The one book I have that does is Affluenza.

Yep, also masculinity issues are pointed at black men not white men, muslims not christians etc etc. Out groups.

There is an argument that this has some basis in our social reality. It's a complicated argument and I haven't really got time to get into it properly but I think the explanation would be to do with the idea that in a patriarchal society men (or rather masculinity) is defined as intrinsically "powerful" therefore meaning that men who don't have much power (especially economic power) are forced to defend their masculinity in other ways, e.g by being more macho, claiming public territory as theirs (to replace the private space they do not own) etc. Homophobia is a good example imo. The economically marginalised man becomes a "man who is not quite a man" - he doesn't deliver the goods, bring home the bacon etc. One version of the the "man who is not really a man" is The Gay Man - and shouty homophobia is a good way to defend yourself from this "slur".
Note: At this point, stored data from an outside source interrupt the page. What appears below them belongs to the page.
-- ==== Sys2Proof/Tests/Slice0.lean ====
section
/-! SUPPORT. The model's own tests. Every expected value is a vector of spec/95_test_vectors.md or of the rule it names,
written out by hand from there; no value was taken from the model. -/

namespace Sys2Proof.Tests

open Sys2Proof Sys2Proof.Machine

-- One theorem after another: all of them at once need more threads than the memory limit of the check allows.
set_option Elab.async false

/-! ## Helpers -/

/-- The step answers a next state with a property. -/
def nextIs (r : Result) (p : State → Bool) : Bool :=
  match r with
  | .next t => p t
  | _       => false

/-- A buffer that holds these bytes from address 0 on. -/
def memOf (l : List Byte) : Mem := (l.zipIdx.map (fun c => (c.2, c.1))).filter (fun c => c.2 ≠ 0)

/-- A PULL decoding, with these bytes at the front of `n` bytes of input. -/
def busyWith (l : List Byte) (n : Nat) : State :=
  { State.reset with engine := .busy, pending := .pulling, session := .streaming, ibuf := memOf l, avail := n }

/-- NEED_DATA for an OPEN (STATUS 0x2002). -/
def openState : State := { State.reset with engine := .needData, pending := .opening, refillMax := 4096 }

/-- NEED_DATA for a PULL (STATUS 0x3006) with `n` bytes left over and `k` staged. -/
def pullState (n k : Nat) : State :=
  { State.reset with
    engine := .needData, pending := .pulling, session := .streaming, avail := n, refillMax := 4096 - n,
    refillCount := k }

/-- After EndOfStream at the end of the file (STATUS 0xE8). -/
def endState : State := { State.reset with session := .exhausted, eos := true, eof := true, done := true }

/-- After a PULL that delivered two channels of PCM (STATUS 0x94), with entries 0, 1 and 2303 given. -/
def pcmState : State :=
  { State.reset with
    session := .streaming, pcmValid := true, done := true, pcmLength := 1152, pcmChannels := 2
    pcmMem := tabulate 2304 (fun k => if k = 0 then 0x0001#16 else if k = 1 then 0xFFFF#16
      else if k = 2303 then 0x7FFF#16 else 0#16) }

/-- The bytes of a frame: a header, side information, main data. Zeros after them are implied. -/
def frameOf (header si main : List Byte) : List Byte := header ++ si ++ main

/-- The side information of vector SI-1. -/
def siOne : List Byte := [0, 0, 0, 0x20, 0x03, 0xA4, 0, 0x80, 0, 0x08, 0, 0, 0, 0, 0, 0, 0]

/-- Frame `S` of spec/95, decoding. -/
def busyS : State := busyWith (frameOf [0xFF, 0xFB, 0x90, 0xC4] siOne [0x5D]) 417

/-- Frame `Z` of spec/95, decoding. -/
def busyZ : State := busyWith [0xFF, 0xFB, 0x90, 0xC4] 417

/-- A silent frame of two channels (mode 0), decoding. -/
def busyTwo : State := busyWith [0xFF, 0xFB, 0x90, 0x04] 417

/-- The one-frame file of a drop vector, decoding: its side information as given. -/
def busyDrop (si : List Byte) : State := busyWith (frameOf [0xFF, 0xFB, 0x90, 0xC4] si []) 417

/-- The cause a state's frame is dropped for, if it is. -/
def dropCause (s : State) : Option Cause :=
  match headerStage s with
  | .frame H =>
    match decodeFrame (headerOfWord H) (frameBytes s (headerOfWord H)) s.res with
    | .error c => some c
    | .ok _    => none
  | _ => none

/-- The state's candidate is a frame that decodes, with this header word. -/
def decodesWith (H : Word) (s : State) : Bool :=
  decide (headerStage s = .frame H) &&
    (match decodeFrame (headerOfWord H) (frameBytes s (headerOfWord H)) s.res with
      | .ok _    => true
      | .error _ => false)

theorem frame_of_decodesWith {H : Word} {s : State} (h : decodesWith H s = true) :
    ∃ f, headerStage s = .frame H ∧ decodeFrame (headerOfWord H) (frameBytes s (headerOfWord H)) s.res = .ok f := by
  unfold decodesWith at h
  simp only [Bool.and_eq_true, decide_eq_true_eq] at h
  cases hd : decodeFrame (headerOfWord H) (frameBytes s (headerOfWord H)) s.res with
  | ok f => exact ⟨f, h.1, rfl⟩
  | error c => simp [hd] at h

theorem drop_of_dropCause {H : Word} {s : State} {c : Cause} (h : headerStage s = .frame H)
    (hc : dropCause s = some c) :
    decodeFrame (headerOfWord H) (frameBytes s (headerOfWord H)) s.res = .error c := by
  unfold dropCause at hc
  rw [h] at hc
  simp only at hc
  cases hd : decodeFrame (headerOfWord H) (frameBytes s (headerOfWord H)) s.res with
  | ok f => simp [hd] at hc
  | error e => simp only [hd, Option.some.injEq] at hc; rw [hc]

/-! ## Well-formedness and decoding of command words (spec/95 CW-1 to CW-14) -/

theorem test_wellFormed_opcode : CommandFields.wellFormed ⟨0x07#8, 0#1, 0#23⟩ = false := by decide
theorem test_wellFormed_mbz : CommandFields.wellFormed ⟨0x05#8, 0#1, 1#23⟩ = false := by decide
theorem test_wellFormed_flag : CommandFields.wellFormed ⟨0x03#8, 1#1, 0#23⟩ = false := by decide
theorem test_wellFormed_good : CommandFields.wellFormed ⟨0x05#8, 1#1, 0#23⟩ = true := by decide

theorem test_decode_legal :
    decode 0x00000000#32 = .ok .nop ∧ decode 0x00000001#32 = .ok .reset ∧ decode 0x00000002#32 = .ok .openFile ∧
    decode 0x00000003#32 = .ok .pull ∧ decode 0x00000004#32 = .ok .close ∧ decode 0x00000005#32 = .ok .refillDone ∧
    decode 0x00000105#32 = .ok .refillDoneErr ∧ decode 0x00000006#32 = .ok .irqAck := by decide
If you're a top banker, you're already a Master of the Universe, you don't need to get into that stuff in the same way.
 
Nathaniel Okusanya, from Lambeth, London, will appear in custody at Croydon Magistrates' Court, accused of killing Kwame Ofosu-Asare.

Kwame was found with fatal stab wounds in Adelaide Close on the Moorlands Estate in Brixton, south London, on the evening of Friday March 2.

Kwame and his friend had visited a recording studio in Brixton and were on their way to the friend's relative's house when they were chased by two young men and assaulted, police said.

Kwame, who lived in Catford, south-east London, died in the ambulance which was taking him to hospital.

A post-mortem examination revealed he had died from multiple stab wounds.